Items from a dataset
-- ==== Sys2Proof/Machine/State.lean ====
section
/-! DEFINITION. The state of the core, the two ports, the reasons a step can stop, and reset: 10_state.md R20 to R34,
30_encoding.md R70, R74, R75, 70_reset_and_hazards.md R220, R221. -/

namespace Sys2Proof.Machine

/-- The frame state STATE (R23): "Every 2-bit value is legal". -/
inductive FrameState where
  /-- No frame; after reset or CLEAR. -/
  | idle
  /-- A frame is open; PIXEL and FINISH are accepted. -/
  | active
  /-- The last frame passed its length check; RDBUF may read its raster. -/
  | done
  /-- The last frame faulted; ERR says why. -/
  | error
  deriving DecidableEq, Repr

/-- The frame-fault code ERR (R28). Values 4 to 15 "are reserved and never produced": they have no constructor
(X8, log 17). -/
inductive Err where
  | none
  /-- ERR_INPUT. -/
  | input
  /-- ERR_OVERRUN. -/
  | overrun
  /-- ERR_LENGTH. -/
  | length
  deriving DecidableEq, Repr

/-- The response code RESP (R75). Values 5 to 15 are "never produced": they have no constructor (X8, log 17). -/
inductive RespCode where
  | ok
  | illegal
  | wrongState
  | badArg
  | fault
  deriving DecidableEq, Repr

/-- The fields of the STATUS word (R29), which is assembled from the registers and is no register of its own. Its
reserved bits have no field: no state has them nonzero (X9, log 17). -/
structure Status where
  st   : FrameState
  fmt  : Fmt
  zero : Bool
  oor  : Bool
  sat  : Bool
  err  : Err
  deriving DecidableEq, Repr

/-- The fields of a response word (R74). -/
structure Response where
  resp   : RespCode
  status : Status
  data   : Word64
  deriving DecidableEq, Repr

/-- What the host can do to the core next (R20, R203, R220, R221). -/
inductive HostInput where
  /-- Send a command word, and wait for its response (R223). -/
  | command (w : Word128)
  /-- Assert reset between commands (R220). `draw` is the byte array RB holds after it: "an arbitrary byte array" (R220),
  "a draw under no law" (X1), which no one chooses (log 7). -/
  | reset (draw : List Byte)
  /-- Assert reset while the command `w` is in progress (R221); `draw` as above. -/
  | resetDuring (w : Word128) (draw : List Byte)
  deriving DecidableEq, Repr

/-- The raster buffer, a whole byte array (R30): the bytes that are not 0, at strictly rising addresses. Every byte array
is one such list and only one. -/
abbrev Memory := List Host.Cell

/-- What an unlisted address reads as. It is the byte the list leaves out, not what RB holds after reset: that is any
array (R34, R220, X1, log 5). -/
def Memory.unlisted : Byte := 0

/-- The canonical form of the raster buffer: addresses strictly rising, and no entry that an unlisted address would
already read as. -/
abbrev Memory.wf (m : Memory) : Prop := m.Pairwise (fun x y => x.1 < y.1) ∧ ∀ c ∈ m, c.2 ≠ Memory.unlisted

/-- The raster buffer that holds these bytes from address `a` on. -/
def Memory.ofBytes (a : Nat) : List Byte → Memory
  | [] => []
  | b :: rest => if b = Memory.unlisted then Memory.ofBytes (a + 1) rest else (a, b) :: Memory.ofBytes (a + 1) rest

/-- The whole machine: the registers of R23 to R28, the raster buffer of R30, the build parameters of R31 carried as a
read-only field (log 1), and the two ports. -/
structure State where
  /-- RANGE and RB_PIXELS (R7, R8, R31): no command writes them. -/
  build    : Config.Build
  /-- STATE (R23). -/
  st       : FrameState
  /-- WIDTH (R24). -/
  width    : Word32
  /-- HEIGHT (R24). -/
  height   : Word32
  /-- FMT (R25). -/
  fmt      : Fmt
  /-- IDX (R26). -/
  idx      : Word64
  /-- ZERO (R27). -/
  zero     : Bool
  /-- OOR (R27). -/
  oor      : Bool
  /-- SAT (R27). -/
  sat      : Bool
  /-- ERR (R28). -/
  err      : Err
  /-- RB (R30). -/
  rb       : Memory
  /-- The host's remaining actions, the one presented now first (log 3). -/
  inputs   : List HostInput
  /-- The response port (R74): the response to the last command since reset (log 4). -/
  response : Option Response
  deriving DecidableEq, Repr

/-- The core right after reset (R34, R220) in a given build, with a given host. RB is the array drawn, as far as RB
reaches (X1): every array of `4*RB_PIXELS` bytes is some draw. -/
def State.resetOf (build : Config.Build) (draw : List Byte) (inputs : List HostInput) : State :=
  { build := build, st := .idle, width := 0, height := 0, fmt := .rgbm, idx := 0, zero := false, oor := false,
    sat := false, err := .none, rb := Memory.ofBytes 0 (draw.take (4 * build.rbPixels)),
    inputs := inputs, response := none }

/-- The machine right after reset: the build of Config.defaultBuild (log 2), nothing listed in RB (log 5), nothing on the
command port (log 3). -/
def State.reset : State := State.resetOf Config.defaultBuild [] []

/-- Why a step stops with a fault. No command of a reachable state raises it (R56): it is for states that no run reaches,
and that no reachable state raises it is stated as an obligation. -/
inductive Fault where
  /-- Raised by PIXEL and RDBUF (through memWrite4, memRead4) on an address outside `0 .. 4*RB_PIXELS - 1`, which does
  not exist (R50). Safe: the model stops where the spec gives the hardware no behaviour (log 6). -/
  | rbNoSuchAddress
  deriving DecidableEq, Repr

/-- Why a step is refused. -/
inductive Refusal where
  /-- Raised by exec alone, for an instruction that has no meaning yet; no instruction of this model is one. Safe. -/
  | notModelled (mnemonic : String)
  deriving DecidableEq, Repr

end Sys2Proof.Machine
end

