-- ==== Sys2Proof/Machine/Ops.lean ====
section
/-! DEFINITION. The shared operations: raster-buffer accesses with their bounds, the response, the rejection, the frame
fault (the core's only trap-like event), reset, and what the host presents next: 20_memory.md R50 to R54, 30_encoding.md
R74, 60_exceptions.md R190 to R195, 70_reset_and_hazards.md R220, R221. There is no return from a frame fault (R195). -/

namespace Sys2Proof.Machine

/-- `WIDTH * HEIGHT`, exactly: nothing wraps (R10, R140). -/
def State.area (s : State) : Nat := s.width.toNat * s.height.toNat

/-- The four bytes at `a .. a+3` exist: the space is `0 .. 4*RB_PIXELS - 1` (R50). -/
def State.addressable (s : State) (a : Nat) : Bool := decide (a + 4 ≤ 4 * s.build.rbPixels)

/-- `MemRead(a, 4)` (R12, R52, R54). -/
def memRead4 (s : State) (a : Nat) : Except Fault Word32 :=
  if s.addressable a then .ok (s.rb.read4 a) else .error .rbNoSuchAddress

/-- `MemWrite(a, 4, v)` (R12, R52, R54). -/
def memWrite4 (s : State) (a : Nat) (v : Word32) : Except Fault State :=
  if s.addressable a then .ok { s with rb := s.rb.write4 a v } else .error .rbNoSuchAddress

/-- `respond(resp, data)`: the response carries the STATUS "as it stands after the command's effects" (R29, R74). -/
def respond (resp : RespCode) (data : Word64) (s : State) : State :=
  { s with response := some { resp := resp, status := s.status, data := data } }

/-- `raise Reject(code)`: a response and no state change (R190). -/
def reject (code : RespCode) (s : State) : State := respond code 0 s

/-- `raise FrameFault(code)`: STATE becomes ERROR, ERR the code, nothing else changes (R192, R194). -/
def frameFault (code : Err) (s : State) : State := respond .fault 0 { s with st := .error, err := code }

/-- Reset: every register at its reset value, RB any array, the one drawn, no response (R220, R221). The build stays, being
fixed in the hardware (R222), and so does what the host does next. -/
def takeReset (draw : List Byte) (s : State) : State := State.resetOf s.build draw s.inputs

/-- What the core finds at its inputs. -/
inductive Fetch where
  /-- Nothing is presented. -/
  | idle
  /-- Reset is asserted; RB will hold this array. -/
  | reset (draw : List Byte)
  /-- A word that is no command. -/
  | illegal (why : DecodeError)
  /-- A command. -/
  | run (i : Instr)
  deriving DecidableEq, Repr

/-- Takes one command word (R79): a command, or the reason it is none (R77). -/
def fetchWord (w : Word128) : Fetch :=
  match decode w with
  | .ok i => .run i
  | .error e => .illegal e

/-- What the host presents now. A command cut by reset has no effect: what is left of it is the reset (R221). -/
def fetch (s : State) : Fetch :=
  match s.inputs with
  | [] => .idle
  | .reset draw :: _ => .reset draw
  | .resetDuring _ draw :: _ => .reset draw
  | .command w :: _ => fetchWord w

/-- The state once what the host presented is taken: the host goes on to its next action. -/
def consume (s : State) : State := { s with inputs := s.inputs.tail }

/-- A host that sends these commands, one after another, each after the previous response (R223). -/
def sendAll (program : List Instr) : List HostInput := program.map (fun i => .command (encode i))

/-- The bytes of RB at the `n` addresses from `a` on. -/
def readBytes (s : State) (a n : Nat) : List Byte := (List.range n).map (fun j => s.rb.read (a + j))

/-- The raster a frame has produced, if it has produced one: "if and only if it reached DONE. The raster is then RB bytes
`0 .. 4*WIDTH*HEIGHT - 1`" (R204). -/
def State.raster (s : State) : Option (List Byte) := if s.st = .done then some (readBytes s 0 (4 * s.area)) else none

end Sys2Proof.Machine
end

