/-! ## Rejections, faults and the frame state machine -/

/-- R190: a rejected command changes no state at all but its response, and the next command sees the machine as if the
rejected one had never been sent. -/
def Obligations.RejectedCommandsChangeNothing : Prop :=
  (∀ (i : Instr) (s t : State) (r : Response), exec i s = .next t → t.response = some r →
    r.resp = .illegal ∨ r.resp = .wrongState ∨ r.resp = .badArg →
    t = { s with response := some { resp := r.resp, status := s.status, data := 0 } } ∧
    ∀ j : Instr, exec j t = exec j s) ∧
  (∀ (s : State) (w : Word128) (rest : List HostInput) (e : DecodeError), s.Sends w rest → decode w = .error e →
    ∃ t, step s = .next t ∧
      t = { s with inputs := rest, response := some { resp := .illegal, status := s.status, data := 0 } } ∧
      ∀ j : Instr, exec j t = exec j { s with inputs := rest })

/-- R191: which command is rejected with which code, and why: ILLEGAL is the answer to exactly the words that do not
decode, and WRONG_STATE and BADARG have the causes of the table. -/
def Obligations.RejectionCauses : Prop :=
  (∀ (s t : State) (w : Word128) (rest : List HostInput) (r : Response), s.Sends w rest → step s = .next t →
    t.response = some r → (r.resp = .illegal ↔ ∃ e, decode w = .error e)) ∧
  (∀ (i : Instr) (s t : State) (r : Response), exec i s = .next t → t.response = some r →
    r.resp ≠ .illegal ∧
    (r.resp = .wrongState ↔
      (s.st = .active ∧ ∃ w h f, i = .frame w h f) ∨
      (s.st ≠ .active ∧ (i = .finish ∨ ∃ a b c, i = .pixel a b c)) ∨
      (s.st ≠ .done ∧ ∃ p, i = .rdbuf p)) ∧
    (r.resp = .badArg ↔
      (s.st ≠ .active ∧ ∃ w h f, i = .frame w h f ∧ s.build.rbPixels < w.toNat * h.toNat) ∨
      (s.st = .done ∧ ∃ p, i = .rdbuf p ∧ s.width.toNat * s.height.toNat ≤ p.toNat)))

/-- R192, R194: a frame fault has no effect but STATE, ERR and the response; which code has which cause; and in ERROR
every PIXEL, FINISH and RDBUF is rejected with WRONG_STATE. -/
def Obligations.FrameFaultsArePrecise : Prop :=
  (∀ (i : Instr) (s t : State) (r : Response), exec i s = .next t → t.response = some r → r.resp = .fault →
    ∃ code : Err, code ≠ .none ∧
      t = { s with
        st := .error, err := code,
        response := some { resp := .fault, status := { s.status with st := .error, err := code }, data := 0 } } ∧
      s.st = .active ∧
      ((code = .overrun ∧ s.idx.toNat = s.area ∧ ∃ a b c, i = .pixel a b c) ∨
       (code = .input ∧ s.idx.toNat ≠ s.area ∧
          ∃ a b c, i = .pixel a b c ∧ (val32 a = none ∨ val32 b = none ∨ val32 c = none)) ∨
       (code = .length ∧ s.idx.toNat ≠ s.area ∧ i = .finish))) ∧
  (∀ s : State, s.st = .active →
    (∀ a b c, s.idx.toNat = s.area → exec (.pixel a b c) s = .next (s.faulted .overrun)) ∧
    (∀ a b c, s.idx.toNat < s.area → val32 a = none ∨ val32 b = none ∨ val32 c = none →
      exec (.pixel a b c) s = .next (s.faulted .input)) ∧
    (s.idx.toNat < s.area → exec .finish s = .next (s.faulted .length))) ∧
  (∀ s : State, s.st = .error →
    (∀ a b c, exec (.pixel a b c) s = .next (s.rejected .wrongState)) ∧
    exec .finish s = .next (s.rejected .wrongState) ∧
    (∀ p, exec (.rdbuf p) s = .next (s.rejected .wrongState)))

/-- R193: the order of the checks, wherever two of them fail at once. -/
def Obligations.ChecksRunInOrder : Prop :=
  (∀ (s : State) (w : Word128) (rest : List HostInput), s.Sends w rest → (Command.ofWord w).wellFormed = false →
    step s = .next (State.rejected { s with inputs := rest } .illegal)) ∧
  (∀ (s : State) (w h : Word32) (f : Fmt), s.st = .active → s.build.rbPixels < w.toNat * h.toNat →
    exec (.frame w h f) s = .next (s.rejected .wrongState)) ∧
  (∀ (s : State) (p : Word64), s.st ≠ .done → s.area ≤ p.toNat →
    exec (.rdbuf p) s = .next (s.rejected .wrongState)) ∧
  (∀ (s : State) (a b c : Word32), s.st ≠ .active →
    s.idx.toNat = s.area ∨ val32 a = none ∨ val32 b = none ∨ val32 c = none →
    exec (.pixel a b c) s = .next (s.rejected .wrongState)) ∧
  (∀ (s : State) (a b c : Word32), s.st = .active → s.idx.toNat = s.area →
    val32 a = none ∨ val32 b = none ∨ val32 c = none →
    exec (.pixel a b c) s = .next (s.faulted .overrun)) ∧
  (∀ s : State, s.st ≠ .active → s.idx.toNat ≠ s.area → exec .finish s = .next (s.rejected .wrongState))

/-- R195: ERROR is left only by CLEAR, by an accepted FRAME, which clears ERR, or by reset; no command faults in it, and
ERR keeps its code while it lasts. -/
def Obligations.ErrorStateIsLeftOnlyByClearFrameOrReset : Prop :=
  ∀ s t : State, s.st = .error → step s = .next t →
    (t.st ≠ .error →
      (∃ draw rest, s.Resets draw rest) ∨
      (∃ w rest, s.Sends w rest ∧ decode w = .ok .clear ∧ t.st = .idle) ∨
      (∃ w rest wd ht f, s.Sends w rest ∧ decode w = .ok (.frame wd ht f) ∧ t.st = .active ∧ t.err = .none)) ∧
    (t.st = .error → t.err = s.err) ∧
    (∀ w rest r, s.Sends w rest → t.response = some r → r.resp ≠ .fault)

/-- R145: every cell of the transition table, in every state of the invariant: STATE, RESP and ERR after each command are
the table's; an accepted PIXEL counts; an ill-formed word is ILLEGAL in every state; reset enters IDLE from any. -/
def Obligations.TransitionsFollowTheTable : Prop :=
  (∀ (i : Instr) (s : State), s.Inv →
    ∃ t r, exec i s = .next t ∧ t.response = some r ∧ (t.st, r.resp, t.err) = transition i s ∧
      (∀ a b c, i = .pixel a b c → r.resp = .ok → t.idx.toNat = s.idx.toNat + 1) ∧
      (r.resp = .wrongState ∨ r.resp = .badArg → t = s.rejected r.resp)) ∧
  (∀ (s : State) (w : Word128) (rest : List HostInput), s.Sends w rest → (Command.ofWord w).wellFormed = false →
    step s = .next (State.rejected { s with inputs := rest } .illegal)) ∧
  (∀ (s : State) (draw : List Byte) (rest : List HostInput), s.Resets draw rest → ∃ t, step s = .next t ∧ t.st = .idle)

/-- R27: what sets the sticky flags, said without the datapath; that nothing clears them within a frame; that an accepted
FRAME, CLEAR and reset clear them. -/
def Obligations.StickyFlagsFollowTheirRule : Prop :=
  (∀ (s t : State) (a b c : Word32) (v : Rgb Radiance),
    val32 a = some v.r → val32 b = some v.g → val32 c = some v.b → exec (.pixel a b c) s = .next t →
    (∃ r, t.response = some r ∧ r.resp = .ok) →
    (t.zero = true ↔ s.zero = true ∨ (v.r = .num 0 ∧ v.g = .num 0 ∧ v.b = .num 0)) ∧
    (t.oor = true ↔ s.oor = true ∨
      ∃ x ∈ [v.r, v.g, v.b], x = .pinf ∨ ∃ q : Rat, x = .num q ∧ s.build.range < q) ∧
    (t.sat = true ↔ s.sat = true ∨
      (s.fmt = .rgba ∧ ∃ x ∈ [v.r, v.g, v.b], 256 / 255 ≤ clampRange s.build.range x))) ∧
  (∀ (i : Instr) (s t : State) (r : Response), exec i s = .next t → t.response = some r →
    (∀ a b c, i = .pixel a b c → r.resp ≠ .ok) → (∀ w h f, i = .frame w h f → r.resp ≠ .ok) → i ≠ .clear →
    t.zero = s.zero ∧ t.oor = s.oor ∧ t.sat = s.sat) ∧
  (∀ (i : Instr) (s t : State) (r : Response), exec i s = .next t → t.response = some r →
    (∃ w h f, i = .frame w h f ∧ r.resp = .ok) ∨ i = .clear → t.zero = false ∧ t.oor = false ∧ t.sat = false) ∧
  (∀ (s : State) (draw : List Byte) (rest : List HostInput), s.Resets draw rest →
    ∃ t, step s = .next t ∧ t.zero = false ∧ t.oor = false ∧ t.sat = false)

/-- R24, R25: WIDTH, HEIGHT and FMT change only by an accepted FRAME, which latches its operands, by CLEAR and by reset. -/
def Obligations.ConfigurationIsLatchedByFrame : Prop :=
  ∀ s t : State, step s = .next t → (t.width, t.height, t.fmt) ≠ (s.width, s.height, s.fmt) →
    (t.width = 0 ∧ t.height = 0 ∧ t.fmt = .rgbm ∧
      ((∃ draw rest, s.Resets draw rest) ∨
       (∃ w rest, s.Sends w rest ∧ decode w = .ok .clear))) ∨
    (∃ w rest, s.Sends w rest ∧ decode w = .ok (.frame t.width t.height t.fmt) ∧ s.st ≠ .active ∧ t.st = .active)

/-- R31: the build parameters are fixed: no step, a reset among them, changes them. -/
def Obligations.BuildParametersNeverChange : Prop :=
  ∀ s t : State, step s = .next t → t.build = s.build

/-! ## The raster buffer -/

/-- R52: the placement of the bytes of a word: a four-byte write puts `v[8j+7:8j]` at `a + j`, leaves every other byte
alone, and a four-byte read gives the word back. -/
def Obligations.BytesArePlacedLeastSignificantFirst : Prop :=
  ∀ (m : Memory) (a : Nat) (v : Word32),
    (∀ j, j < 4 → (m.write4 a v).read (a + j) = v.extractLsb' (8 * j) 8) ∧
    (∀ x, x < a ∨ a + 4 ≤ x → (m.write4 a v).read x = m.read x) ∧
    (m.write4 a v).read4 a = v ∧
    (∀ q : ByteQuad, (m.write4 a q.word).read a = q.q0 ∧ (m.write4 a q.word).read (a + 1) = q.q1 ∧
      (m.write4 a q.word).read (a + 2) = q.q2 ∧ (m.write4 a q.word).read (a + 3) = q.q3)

TASK TO CARRY OUT:
Above are some records; copy exactly the lines from the one with "not exist (R50)." through the one with "build stays, being", both included, and no others.

TASK RESULT:
  not exist (R50). Safe: the model stops where the spec gives the hardware no behaviour (log 6). -/
  | rbNoSuchAddress
  deriving DecidableEq, Repr

/-- Why a step is refused. -/
inductive Refusal where
  /-- Raised by exec alone, for an instruction that has no meaning yet; no instruction of this model is one. Safe. -/
  | notModelled (mnemonic : String)
  deriving DecidableEq, Repr

end Sys2Proof.Machine
end

-- ==== Sys2Proof/Machine/Ops.lean ====
section
/-! DEFINITION. The shared operations: raster-buffer accesses with their bounds, the response, the rejection, the frame
fault (the core's only trap-like event), reset, and what the host presents next: 20_memory.md R50 to R54, 30_encoding.md
R74, 60_exceptions.md R190 to R195, 70_reset_and_hazards.md R220, R221. There is no return from a frame fault (R195). -/

namespace Sys2Proof.Machine

/-- `WIDTH * HEIGHT`, exactly: nothing wraps (R10, R140). -/
def State.area (s : State) : Nat := s.width.toNat * s.height.toNat

/-- The four bytes at `a .. a+3` exist: the space is `0 .. 4*RB_PIXELS - 1` (R50). -/
def State.addressable (s : State) (a : Nat) : Bool := decide (a + 4 ≤ 4 * s.build.rbPixels)

/-- `MemRead(a, 4)` (R12, R52, R54). -/
def memRead4 (s : State) (a : Nat) : Except Fault Word32 :=
  if s.addressable a then .ok (s.rb.read4 a) else .error .rbNoSuchAddress

/-- `MemWrite(a, 4, v)` (R12, R52, R54). -/
def memWrite4 (s : State) (a : Nat) (v : Word32) : Except Fault State :=
  if s.addressable a then .ok { s with rb := s.rb.write4 a v } else .error .rbNoSuchAddress

/-- `respond(resp, data)`: the response carries the STATUS "as it stands after the command's effects" (R29, R74). -/
def respond (resp : RespCode) (data : Word64) (s : State) : State :=
  { s with response := some { resp := resp, status := s.status, data := data } }

/-- `raise Reject(code)`: a response and no state change (R190). -/
def reject (code : RespCode) (s : State) : State := respond code 0 s

/-- `raise FrameFault(code)`: STATE becomes ERROR, ERR the code, nothing else changes (R192, R194). -/
def frameFault (code : Err) (s : State) : State := respond .fault 0 { s with st := .error, err := code }

/-- Reset: every register at its reset value, RB any array, the one drawn, no response (R220, R221). The build stays, being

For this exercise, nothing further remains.